# Your instructions:
Extract each record and reproduce it exactly.

# Input material:
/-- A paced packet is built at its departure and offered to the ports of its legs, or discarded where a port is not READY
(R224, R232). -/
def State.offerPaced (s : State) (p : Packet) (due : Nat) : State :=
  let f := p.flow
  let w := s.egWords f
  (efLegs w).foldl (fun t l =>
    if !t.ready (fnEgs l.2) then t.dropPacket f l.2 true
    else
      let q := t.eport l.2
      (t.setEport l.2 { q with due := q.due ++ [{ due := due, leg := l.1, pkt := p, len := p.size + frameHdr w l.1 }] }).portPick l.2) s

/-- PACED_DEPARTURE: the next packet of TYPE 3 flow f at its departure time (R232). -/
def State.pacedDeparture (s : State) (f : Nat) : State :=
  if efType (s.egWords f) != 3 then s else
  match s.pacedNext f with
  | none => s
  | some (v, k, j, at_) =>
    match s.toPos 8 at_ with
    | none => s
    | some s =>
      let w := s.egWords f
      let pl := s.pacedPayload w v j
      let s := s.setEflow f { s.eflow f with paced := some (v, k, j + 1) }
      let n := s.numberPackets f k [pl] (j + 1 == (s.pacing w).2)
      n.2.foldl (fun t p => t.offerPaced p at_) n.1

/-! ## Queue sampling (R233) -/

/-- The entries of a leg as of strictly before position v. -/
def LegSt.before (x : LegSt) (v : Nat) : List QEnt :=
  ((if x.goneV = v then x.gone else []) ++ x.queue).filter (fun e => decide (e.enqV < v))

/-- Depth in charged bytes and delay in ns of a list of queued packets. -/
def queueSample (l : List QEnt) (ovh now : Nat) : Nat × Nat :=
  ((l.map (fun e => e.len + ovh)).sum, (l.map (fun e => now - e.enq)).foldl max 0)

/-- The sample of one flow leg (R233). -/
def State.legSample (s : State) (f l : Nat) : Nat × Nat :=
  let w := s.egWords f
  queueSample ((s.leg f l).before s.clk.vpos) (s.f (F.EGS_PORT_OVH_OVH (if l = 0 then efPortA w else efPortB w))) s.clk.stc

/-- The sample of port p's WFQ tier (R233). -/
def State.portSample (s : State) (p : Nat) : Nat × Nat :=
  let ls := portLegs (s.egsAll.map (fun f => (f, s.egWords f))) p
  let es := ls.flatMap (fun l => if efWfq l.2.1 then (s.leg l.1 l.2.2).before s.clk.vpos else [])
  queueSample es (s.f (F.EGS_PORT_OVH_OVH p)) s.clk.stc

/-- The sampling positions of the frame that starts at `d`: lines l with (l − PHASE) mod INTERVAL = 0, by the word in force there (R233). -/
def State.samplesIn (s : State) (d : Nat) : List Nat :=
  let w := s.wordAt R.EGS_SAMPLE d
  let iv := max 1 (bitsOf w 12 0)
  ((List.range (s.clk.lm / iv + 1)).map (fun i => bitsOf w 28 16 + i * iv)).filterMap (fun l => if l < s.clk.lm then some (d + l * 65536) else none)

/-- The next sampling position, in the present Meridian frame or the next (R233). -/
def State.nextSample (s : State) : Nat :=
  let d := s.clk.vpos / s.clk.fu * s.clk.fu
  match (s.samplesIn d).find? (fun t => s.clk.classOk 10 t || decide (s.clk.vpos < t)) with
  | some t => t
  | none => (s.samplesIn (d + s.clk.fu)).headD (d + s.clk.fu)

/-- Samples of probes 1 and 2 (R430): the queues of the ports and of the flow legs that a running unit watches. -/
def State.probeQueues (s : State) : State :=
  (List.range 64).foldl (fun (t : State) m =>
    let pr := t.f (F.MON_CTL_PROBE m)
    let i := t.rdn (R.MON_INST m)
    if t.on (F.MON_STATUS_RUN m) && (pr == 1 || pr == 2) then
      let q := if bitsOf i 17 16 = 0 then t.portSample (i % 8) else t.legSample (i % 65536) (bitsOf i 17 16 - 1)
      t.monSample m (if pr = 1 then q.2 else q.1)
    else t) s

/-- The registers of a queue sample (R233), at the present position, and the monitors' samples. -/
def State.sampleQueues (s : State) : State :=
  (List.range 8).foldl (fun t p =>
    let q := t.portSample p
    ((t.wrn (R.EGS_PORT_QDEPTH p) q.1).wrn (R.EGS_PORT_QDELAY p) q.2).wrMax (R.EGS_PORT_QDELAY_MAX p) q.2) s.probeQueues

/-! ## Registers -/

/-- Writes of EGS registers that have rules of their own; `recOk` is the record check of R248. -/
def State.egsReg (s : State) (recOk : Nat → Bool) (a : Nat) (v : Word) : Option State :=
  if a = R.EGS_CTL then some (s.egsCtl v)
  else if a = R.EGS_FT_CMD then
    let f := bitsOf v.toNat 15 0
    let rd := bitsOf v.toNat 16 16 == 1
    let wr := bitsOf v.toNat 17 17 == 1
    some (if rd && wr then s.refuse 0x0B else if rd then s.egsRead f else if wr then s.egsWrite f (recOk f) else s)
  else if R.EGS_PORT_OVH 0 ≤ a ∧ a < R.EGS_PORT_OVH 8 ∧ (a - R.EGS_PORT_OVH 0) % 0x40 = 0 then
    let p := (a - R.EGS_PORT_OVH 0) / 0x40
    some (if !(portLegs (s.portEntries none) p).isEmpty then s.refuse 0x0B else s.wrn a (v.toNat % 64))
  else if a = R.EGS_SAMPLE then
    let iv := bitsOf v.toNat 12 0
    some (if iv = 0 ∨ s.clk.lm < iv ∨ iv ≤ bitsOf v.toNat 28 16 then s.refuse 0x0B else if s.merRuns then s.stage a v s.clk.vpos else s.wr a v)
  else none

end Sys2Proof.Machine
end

# Answer to this exercise:
/-- A paced packet is built at its departure and offered to the ports of its legs, or discarded where a port is not READY
(R224, R232). -/
def State.offerPaced (s : State) (p : Packet) (due : Nat) : State :=
  let f := p.flow
  let w := s.egWords f
  (efLegs w).foldl (fun t l =>
    if !t.ready (fnEgs l.2) then t.dropPacket f l.2 true
    else
      let q := t.eport l.2
      (t.setEport l.2 { q with due := q.due ++ [{ due := due, leg := l.1, pkt := p, len := p.size + frameHdr w l.1 }] }).portPick l.2) s

/-- PACED_DEPARTURE: the next packet of TYPE 3 flow f at its departure time (R232). -/
def State.pacedDeparture (s : State) (f : Nat) : State :=
  if efType (s.egWords f) != 3 then s else
  match s.pacedNext f with
  | none => s
  | some (v, k, j, at_) =>
    match s.toPos 8 at_ with
    | none => s
    | some s =>
      let w := s.egWords f
      let pl := s.pacedPayload w v j
      let s := s.setEflow f { s.eflow f with paced := some (v, k, j + 1) }
      let n := s.numberPackets f k [pl] (j + 1 == (s.pacing w).2)
      n.2.foldl (fun t p => t.offerPaced p at_) n.1

/-! ## Queue sampling (R233) -/

/-- The entries of a leg as of strictly before position v. -/
def LegSt.before (x : LegSt) (v : Nat) : List QEnt :=
  ((if x.goneV = v then x.gone else []) ++ x.queue).filter (fun e => decide (e.enqV < v))

/-- Depth in charged bytes and delay in ns of a list of queued packets. -/
def queueSample (l : List QEnt) (ovh now : Nat) : Nat × Nat :=
  ((l.map (fun e => e.len + ovh)).sum, (l.map (fun e => now - e.enq)).foldl max 0)

/-- The sample of one flow leg (R233). -/
def State.legSample (s : State) (f l : Nat) : Nat × Nat :=
  let w := s.egWords f
  queueSample ((s.leg f l).before s.clk.vpos) (s.f (F.EGS_PORT_OVH_OVH (if l = 0 then efPortA w else efPortB w))) s.clk.stc

/-- The sample of port p's WFQ tier (R233). -/
def State.portSample (s : State) (p : Nat) : Nat × Nat :=
  let ls := portLegs (s.egsAll.map (fun f => (f, s.egWords f))) p
  let es := ls.flatMap (fun l => if efWfq l.2.1 then (s.leg l.1 l.2.2).before s.clk.vpos else [])
  queueSample es (s.f (F.EGS_PORT_OVH_OVH p)) s.clk.stc

/-- The sampling positions of the frame that starts at `d`: lines l with (l − PHASE) mod INTERVAL = 0, by the word in force there (R233). -/
def State.samplesIn (s : State) (d : Nat) : List Nat :=
  let w := s.wordAt R.EGS_SAMPLE d
  let iv := max 1 (bitsOf w 12 0)
  ((List.range (s.clk.lm / iv + 1)).map (fun i => bitsOf w 28 16 + i * iv)).filterMap (fun l => if l < s.clk.lm then some (d + l * 65536) else none)

/-- The next sampling position, in the present Meridian frame or the next (R233). -/
def State.nextSample (s : State) : Nat :=
  let d := s.clk.vpos / s.clk.fu * s.clk.fu
  match (s.samplesIn d).find? (fun t => s.clk.classOk 10 t || decide (s.clk.vpos < t)) with
  | some t => t
  | none => (s.samplesIn (d + s.clk.fu)).headD (d + s.clk.fu)

/-- Samples of probes 1 and 2 (R430): the queues of the ports and of the flow legs that a running unit watches. -/
def State.probeQueues (s : State) : State :=
  (List.range 64).foldl (fun (t : State) m =>
    let pr := t.f (F.MON_CTL_PROBE m)
    let i := t.rdn (R.MON_INST m)
    if t.on (F.MON_STATUS_RUN m) && (pr == 1 || pr == 2) then
      let q := if bitsOf i 17 16 = 0 then t.portSample (i % 8) else t.legSample (i % 65536) (bitsOf i 17 16 - 1)
      t.monSample m (if pr = 1 then q.2 else q.1)
    else t) s

/-- The registers of a queue sample (R233), at the present position, and the monitors' samples. -/
def State.sampleQueues (s : State) : State :=
  (List.range 8).foldl (fun t p =>
    let q := t.portSample p
    ((t.wrn (R.EGS_PORT_QDEPTH p) q.1).wrn (R.EGS_PORT_QDELAY p) q.2).wrMax (R.EGS_PORT_QDELAY_MAX p) q.2) s.probeQueues

/-! ## Registers -/

/-- Writes of EGS registers that have rules of their own; `recOk` is the record check of R248. -/
def State.egsReg (s : State) (recOk : Nat → Bool) (a : Nat) (v : Word) : Option State :=
  if a = R.EGS_CTL then some (s.egsCtl v)
  else if a = R.EGS_FT_CMD then
    let f := bitsOf v.toNat 15 0
    let rd := bitsOf v.toNat 16 16 == 1
    let wr := bitsOf v.toNat 17 17 == 1
    some (if rd && wr then s.refuse 0x0B else if rd then s.egsRead f else if wr then s.egsWrite f (recOk f) else s)
  else if R.EGS_PORT_OVH 0 ≤ a ∧ a < R.EGS_PORT_OVH 8 ∧ (a - R.EGS_PORT_OVH 0) % 0x40 = 0 then
    let p := (a - R.EGS_PORT_OVH 0) / 0x40
    some (if !(portLegs (s.portEntries none) p).isEmpty then s.refuse 0x0B else s.wrn a (v.toNat % 64))
  else if a = R.EGS_SAMPLE then
    let iv := bitsOf v.toNat 12 0
    some (if iv = 0 ∨ s.clk.lm < iv ∨ iv ≤ bitsOf v.toNat 28 16 then s.refuse 0x0B else if s.merRuns then s.stage a v s.clk.vpos else s.wr a v)
  else none

end Sys2Proof.Machine
end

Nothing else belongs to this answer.